• [WORK INSTRUCTION]:
Print exactly the lines below between the line holding "match p.need len n true with" and the line holding "let q : Parse", inclusive, and nothing more.
[INPUT DATA Boundary: Start]
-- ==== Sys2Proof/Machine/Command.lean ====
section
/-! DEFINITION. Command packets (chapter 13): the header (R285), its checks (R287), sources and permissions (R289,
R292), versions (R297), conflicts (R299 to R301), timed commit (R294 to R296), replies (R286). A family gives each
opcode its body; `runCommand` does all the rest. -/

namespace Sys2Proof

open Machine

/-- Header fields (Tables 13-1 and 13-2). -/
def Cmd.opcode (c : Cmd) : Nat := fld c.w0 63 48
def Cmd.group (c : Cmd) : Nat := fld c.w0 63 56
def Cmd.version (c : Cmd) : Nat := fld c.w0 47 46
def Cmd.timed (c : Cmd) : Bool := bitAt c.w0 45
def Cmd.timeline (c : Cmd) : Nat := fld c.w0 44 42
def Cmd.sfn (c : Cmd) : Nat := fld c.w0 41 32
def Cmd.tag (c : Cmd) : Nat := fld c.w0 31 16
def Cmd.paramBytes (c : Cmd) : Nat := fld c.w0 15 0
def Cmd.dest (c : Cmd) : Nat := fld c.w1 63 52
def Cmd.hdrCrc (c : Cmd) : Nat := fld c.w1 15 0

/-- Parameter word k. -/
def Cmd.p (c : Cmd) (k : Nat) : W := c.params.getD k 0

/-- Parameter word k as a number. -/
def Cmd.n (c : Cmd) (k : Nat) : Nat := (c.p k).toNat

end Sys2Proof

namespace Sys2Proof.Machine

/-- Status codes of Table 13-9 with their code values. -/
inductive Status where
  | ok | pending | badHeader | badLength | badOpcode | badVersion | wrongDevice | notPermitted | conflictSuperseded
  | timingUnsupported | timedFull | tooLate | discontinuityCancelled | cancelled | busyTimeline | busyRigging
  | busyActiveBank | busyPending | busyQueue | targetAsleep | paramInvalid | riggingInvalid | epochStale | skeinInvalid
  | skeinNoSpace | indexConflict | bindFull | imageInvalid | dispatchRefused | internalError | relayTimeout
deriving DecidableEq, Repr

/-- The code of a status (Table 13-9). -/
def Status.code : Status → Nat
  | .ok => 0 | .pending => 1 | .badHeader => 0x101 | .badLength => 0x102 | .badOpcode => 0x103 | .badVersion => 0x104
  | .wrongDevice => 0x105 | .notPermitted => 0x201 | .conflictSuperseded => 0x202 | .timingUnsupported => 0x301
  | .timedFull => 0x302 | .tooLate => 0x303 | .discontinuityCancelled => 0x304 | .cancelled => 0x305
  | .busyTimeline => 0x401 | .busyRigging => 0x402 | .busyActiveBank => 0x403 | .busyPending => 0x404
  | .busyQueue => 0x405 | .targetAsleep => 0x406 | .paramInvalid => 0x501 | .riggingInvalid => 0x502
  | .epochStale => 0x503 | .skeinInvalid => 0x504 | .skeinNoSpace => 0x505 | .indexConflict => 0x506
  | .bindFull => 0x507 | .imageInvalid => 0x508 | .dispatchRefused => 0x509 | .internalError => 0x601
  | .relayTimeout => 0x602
[INPUT DATA Boundary: End]
[INPUT DATA Boundary: Start]
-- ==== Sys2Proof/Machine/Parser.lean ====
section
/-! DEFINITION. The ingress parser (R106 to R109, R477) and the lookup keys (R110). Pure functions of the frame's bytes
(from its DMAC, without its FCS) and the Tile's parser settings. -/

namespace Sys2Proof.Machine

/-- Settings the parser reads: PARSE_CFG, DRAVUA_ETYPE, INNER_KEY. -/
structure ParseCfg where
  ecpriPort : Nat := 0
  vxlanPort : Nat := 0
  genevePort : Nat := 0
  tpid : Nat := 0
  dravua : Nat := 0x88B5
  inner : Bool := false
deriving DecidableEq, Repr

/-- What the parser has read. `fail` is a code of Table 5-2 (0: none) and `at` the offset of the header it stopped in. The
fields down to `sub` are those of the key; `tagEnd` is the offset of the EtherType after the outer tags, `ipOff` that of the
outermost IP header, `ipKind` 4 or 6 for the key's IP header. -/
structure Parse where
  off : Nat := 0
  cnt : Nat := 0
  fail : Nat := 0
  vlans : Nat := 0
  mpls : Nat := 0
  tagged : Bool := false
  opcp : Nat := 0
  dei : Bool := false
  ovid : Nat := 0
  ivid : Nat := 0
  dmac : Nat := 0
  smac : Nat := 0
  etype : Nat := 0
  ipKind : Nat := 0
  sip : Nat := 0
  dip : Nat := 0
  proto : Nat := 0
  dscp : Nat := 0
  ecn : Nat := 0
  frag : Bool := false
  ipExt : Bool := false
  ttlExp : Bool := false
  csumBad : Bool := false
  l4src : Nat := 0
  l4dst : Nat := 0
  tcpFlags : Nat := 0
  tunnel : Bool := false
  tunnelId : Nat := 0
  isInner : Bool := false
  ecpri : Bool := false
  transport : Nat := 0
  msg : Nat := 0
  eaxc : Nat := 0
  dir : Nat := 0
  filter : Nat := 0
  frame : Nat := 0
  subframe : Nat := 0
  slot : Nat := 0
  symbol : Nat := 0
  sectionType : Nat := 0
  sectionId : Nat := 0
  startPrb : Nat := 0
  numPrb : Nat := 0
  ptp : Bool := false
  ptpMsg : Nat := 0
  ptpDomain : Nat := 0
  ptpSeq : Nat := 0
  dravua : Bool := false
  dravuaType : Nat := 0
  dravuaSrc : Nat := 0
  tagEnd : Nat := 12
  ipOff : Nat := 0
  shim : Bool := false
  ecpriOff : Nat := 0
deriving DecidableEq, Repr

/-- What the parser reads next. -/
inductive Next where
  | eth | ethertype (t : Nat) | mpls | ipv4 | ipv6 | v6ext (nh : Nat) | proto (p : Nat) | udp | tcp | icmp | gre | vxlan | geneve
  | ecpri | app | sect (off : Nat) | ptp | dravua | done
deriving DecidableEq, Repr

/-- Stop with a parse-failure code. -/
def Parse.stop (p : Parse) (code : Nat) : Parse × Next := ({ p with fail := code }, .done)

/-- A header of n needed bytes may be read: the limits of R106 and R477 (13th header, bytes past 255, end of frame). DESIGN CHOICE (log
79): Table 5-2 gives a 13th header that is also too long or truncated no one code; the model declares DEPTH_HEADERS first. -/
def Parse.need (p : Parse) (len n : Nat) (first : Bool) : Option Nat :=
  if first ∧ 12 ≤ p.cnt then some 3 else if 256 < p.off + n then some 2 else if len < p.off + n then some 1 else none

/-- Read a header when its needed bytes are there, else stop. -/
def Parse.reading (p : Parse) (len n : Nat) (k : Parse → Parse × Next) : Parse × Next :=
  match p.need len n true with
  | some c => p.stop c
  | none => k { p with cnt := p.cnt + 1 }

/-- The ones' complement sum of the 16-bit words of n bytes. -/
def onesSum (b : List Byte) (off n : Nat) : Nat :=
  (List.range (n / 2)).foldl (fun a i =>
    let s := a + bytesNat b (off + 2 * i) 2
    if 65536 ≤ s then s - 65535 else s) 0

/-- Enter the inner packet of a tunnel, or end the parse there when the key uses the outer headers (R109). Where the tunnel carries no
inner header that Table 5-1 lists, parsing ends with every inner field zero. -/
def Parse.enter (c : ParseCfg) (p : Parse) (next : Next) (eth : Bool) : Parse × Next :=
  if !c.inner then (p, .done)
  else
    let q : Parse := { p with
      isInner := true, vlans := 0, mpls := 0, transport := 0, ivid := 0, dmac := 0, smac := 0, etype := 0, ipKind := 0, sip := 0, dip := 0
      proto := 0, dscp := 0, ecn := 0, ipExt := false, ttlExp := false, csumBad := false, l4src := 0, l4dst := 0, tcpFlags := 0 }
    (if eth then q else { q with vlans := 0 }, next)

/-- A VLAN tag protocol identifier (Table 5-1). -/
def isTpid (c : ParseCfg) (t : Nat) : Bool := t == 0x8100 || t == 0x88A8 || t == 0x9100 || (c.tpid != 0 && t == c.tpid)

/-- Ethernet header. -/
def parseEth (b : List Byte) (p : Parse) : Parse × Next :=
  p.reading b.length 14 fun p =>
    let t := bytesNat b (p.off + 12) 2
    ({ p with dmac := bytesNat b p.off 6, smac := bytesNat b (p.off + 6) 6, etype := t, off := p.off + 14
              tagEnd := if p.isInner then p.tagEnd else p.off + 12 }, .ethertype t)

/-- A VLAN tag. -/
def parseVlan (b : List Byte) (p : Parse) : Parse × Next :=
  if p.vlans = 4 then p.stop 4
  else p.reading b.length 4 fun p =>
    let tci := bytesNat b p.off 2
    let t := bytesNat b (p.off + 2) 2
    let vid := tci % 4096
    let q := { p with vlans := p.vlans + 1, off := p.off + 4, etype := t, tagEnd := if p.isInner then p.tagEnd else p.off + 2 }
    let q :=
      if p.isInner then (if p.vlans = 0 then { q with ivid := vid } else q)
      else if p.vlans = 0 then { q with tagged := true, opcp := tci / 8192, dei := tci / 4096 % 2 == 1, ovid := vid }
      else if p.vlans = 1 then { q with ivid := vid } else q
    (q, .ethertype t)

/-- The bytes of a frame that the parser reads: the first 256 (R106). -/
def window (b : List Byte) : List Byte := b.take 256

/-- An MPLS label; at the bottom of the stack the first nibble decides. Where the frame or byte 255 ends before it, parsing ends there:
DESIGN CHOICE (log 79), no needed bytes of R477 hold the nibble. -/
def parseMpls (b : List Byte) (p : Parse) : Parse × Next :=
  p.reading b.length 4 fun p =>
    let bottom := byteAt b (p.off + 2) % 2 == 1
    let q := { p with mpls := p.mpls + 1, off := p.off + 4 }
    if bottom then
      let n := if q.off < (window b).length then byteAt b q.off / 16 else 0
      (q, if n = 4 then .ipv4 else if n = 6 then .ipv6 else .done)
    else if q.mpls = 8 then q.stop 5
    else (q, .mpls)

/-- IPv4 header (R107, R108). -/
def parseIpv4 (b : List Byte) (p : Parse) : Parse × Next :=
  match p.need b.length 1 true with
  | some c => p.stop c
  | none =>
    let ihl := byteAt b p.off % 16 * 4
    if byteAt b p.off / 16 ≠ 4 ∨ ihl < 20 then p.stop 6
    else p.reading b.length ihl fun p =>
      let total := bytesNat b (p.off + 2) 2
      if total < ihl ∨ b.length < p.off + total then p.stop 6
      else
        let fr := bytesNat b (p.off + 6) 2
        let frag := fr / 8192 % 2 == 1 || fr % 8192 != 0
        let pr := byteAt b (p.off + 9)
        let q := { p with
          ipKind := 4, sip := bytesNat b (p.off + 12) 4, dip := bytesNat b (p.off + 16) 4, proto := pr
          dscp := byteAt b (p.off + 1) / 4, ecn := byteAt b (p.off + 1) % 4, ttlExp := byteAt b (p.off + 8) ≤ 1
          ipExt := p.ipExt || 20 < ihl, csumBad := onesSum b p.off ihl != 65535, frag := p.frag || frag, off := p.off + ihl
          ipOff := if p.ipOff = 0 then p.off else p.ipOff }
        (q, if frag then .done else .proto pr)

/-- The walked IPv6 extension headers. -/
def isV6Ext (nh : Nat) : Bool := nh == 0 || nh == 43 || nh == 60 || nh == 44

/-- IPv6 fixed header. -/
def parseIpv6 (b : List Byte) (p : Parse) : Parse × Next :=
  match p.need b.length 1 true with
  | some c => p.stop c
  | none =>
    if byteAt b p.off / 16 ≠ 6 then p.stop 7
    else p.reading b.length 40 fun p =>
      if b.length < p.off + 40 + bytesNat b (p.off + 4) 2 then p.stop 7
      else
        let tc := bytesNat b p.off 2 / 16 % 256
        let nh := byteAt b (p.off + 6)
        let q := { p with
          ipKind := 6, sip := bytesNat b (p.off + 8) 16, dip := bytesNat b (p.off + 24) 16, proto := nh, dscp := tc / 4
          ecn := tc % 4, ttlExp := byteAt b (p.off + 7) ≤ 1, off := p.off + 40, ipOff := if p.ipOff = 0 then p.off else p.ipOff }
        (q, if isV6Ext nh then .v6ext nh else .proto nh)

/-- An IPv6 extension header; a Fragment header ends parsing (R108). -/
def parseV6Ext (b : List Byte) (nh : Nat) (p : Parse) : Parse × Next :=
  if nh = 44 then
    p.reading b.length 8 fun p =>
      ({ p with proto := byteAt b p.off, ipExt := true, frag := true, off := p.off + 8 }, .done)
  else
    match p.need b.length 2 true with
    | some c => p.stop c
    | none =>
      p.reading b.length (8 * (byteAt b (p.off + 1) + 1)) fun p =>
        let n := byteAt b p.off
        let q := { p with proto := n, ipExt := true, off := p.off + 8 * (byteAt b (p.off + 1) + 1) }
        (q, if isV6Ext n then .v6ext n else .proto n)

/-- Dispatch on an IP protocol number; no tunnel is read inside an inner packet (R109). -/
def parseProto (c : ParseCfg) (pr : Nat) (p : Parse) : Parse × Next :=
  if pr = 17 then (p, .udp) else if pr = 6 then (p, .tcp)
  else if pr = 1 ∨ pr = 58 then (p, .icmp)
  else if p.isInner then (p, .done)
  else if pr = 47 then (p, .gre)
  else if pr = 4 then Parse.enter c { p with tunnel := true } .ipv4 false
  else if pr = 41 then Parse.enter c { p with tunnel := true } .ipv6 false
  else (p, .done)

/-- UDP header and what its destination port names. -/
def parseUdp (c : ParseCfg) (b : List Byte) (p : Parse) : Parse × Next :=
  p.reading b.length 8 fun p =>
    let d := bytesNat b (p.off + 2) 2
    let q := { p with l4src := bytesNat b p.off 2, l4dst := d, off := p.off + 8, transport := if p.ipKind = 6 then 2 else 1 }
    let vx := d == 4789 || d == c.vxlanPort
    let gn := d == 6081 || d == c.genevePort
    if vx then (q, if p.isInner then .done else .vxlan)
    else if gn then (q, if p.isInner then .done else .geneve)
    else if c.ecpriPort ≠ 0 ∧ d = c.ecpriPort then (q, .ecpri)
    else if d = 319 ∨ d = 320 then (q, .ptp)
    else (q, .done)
[INPUT DATA Boundary: End]
[INPUT DATA Boundary: Start]
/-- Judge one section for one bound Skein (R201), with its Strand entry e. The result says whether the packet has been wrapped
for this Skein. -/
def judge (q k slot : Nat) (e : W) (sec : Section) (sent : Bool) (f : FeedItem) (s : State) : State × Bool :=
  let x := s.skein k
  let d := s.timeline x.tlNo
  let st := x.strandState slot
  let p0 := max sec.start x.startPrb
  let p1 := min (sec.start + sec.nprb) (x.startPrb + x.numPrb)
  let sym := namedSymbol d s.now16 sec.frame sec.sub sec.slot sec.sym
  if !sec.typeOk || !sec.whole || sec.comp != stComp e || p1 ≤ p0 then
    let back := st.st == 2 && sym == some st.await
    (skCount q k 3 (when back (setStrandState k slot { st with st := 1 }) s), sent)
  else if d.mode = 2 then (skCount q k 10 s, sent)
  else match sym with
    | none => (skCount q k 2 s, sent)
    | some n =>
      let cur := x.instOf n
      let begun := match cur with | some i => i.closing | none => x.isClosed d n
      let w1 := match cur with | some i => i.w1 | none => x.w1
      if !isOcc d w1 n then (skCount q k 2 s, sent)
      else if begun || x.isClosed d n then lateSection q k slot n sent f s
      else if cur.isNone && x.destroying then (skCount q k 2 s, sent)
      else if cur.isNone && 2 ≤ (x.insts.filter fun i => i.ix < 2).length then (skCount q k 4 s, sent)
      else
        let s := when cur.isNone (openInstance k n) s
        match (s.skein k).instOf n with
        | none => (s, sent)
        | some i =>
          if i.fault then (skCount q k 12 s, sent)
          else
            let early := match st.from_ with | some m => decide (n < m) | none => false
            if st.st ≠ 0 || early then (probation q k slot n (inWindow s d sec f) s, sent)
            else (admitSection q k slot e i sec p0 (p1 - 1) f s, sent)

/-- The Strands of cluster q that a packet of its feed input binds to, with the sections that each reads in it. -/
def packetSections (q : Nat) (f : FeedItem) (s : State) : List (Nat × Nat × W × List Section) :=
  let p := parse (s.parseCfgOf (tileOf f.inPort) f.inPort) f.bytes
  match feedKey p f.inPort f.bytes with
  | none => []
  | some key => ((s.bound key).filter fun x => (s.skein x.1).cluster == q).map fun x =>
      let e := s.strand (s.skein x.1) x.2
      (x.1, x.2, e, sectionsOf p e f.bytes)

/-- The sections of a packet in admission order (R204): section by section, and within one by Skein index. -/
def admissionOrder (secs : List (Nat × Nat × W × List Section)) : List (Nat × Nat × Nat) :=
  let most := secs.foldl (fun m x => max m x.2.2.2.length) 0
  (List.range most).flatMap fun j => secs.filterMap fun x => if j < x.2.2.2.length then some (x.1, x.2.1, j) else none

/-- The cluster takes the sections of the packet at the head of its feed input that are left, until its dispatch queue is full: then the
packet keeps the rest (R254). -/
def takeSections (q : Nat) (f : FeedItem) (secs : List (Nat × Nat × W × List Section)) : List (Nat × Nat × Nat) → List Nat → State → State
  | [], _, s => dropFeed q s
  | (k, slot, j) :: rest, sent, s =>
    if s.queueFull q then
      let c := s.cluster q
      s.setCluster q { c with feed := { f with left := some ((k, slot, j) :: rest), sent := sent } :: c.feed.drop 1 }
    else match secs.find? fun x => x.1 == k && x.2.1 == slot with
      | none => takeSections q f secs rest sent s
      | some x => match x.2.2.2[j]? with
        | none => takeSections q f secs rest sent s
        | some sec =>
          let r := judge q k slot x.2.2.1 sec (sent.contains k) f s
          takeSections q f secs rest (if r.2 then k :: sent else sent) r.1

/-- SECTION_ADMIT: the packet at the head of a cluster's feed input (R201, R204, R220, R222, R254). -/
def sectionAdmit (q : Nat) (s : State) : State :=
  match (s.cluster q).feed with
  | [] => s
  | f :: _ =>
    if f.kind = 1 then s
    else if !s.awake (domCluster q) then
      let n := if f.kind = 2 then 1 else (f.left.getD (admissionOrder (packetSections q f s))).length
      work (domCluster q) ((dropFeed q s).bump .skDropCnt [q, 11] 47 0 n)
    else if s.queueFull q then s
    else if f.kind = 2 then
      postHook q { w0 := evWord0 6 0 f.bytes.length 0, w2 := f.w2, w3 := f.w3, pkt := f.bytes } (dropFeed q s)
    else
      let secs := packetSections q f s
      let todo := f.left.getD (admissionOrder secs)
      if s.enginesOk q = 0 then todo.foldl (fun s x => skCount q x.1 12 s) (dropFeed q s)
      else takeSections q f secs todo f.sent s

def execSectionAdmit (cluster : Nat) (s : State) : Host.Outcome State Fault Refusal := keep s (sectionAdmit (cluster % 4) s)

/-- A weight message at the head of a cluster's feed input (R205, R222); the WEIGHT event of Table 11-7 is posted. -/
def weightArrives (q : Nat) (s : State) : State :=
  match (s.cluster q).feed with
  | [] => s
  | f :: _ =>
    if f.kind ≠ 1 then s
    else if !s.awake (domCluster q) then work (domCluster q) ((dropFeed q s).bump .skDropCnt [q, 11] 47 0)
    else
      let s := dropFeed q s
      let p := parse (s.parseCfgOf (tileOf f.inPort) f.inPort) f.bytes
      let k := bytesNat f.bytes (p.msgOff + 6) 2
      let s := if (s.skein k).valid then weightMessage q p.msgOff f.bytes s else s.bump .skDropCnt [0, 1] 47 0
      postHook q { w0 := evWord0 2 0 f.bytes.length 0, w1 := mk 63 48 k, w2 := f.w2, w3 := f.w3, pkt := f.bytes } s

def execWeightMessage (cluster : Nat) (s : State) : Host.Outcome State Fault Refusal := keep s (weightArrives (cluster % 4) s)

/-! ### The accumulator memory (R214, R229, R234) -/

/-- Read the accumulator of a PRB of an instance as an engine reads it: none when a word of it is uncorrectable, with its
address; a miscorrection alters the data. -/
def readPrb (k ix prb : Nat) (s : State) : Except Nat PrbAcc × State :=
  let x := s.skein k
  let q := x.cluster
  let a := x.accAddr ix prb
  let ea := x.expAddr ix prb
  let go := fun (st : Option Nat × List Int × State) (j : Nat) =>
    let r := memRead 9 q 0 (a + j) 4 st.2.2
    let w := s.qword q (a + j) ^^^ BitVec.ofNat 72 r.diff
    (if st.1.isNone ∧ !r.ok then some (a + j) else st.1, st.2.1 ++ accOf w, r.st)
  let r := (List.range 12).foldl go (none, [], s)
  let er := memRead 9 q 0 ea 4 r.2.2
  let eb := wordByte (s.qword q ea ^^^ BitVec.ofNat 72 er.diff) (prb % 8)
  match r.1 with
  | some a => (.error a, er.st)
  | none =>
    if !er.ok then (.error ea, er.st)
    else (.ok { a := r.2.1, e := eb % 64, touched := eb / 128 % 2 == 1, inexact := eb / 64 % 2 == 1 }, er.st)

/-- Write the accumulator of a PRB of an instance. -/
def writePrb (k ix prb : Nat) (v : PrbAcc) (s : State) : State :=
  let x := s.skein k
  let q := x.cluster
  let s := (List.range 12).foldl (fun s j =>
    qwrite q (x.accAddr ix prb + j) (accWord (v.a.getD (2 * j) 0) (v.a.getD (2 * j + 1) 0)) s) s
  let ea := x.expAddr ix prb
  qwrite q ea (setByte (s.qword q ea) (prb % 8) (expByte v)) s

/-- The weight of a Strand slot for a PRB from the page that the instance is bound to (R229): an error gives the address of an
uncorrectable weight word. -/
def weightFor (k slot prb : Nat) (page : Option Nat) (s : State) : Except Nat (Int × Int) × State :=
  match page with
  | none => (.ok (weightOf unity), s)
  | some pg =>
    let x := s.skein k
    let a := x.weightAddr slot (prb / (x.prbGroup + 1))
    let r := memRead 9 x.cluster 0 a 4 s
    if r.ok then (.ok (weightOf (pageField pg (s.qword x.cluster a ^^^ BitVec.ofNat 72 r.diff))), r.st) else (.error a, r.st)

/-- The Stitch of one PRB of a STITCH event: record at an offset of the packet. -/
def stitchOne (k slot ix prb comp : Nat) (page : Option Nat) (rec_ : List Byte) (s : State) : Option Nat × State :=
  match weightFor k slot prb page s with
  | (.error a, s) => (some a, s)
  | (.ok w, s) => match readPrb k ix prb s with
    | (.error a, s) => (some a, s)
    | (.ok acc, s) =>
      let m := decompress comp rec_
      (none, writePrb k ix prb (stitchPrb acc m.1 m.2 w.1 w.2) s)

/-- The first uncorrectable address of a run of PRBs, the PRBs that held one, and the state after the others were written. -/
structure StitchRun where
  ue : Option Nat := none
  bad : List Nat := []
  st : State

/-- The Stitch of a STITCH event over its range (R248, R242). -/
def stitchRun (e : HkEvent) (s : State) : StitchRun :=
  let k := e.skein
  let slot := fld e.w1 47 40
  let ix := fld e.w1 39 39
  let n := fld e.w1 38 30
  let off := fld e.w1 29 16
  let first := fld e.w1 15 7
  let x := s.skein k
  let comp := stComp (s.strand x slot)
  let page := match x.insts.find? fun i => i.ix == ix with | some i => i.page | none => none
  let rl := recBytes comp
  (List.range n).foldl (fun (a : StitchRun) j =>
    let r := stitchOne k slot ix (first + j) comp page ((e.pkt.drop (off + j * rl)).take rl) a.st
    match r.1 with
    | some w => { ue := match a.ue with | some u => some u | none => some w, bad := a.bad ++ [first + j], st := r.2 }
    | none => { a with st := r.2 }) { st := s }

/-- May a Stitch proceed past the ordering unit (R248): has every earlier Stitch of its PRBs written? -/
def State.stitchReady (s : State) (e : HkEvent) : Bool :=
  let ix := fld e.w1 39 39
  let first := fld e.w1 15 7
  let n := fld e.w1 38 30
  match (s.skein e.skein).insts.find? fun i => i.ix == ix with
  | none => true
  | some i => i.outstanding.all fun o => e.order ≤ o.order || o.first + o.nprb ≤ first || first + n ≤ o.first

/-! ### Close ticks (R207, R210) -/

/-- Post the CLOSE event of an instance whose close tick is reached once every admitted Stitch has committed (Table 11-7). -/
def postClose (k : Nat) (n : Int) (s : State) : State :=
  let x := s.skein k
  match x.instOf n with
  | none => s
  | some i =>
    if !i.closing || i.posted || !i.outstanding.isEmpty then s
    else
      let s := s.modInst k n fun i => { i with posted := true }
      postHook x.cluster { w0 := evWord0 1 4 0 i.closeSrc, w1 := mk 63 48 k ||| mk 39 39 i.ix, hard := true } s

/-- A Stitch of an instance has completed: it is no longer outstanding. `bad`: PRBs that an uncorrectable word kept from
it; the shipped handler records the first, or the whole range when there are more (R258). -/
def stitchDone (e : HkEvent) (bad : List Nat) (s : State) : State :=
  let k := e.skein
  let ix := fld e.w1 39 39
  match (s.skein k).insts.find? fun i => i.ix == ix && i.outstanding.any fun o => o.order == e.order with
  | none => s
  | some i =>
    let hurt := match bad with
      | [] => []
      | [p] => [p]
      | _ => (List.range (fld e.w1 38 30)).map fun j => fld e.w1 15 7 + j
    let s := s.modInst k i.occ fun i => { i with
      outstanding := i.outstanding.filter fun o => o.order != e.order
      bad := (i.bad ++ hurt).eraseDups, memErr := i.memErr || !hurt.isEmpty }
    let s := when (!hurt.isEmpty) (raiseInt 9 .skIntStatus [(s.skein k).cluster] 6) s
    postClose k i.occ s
[INPUT DATA Boundary: End]
• [SOLUTION FOR THIS EXERCISE]:
  match p.need len n true with
  | some c => p.stop c
  | none => k { p with cnt := p.cnt + 1 }

/-- The ones' complement sum of the 16-bit words of n bytes. -/
def onesSum (b : List Byte) (off n : Nat) : Nat :=
  (List.range (n / 2)).foldl (fun a i =>
    let s := a + bytesNat b (off + 2 * i) 2
    if 65536 ≤ s then s - 65535 else s) 0

/-- Enter the inner packet of a tunnel, or end the parse there when the key uses the outer headers (R109). Where the tunnel carries no
inner header that Table 5-1 lists, parsing ends with every inner field zero. -/
def Parse.enter (c : ParseCfg) (p : Parse) (next : Next) (eth : Bool) : Parse × Next :=
  if !c.inner then (p, .done)
  else
    let q : Parse := { p with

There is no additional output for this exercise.